- What the exercise asks: Print verbatim the opening line of the material and every subsequent line through the one containing "still hold from".

- Exercise inputs:
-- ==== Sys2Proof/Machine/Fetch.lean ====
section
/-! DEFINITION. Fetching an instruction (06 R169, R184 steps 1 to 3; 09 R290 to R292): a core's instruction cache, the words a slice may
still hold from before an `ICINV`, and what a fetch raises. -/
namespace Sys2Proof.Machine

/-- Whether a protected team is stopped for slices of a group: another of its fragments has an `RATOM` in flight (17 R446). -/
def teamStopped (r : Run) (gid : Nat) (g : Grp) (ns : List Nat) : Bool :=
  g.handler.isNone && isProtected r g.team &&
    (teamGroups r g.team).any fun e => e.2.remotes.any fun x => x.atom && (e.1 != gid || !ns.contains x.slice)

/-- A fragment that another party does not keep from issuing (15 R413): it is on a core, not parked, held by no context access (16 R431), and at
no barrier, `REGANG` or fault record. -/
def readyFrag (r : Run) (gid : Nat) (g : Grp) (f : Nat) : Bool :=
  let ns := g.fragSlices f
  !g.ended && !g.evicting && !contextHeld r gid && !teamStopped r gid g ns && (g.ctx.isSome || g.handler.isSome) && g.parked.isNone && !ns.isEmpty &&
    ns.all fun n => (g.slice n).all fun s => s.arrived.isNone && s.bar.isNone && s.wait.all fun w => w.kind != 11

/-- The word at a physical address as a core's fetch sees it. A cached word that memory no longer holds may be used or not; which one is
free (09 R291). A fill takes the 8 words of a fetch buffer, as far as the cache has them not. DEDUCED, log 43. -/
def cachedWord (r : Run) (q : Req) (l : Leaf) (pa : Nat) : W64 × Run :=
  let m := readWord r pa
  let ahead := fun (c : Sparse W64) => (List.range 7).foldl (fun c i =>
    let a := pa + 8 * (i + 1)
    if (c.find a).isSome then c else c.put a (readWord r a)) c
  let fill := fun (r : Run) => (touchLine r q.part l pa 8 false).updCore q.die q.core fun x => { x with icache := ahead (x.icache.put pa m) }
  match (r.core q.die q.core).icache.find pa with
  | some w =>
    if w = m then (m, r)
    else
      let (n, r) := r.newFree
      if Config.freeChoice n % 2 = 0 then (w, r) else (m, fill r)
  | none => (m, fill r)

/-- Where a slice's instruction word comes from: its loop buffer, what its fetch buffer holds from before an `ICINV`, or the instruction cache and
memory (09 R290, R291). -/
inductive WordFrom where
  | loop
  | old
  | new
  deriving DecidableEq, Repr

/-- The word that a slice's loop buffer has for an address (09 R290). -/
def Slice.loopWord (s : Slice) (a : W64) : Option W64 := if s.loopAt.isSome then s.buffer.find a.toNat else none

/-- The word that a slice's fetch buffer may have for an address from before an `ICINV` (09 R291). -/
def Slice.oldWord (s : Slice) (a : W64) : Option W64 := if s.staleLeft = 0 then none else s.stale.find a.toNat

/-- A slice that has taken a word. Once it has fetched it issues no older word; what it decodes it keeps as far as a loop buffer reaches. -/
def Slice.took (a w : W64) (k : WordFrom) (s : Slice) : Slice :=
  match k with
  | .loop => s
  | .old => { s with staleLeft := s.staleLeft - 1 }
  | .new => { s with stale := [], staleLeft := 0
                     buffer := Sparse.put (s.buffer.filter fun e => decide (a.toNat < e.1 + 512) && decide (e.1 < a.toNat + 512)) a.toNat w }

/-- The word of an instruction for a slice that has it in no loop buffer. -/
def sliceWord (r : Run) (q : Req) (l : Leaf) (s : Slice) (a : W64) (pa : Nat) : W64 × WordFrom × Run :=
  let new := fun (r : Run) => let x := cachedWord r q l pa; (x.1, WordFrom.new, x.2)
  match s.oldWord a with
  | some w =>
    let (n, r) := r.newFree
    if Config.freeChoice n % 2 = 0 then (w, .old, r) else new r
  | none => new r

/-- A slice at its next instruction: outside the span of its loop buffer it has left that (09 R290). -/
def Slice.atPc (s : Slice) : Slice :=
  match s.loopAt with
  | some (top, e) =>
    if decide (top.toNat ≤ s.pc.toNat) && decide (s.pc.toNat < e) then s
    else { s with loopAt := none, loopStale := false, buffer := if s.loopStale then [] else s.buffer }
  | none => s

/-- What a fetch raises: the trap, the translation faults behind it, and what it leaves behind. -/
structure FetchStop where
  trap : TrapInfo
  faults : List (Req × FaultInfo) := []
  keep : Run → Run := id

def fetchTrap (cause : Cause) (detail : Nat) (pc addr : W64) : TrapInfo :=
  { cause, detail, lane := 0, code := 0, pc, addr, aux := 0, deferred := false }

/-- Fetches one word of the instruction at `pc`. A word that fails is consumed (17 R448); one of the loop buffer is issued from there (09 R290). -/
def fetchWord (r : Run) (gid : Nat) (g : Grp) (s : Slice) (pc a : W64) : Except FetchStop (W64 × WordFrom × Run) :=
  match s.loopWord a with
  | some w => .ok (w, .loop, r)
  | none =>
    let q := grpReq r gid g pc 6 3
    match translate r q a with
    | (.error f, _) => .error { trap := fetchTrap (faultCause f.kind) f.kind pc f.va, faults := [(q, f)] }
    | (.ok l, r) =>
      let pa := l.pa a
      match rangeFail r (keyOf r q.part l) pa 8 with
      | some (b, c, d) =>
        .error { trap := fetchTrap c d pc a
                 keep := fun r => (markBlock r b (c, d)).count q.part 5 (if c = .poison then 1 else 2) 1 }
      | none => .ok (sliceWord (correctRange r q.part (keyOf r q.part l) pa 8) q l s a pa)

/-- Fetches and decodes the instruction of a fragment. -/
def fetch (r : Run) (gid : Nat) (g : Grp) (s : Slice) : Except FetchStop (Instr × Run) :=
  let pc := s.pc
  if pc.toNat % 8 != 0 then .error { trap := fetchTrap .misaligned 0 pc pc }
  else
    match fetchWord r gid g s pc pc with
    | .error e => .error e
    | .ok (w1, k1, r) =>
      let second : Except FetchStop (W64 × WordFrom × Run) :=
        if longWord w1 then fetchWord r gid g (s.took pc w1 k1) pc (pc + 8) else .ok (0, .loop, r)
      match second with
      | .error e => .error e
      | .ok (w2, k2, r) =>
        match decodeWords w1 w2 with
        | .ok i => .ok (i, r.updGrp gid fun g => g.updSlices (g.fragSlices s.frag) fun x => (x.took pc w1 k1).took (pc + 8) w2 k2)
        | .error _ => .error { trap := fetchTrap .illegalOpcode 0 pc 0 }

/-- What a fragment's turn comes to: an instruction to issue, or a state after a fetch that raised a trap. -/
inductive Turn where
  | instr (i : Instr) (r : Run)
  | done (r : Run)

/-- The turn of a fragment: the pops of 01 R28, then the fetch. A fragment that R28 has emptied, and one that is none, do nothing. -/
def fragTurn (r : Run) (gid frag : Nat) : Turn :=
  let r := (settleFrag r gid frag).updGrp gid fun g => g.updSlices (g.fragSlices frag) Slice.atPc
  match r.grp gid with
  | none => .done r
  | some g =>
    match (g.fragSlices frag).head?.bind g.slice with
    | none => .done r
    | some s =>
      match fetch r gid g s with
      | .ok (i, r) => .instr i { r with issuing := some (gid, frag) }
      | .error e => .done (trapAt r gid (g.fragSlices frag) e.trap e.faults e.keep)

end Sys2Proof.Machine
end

- Solution:
-- ==== Sys2Proof/Machine/Fetch.lean ====
section
/-! DEFINITION. Fetching an instruction (06 R169, R184 steps 1 to 3; 09 R290 to R292): a core's instruction cache, the words a slice may
still hold from before an `ICINV`, and what a fetch raises. -/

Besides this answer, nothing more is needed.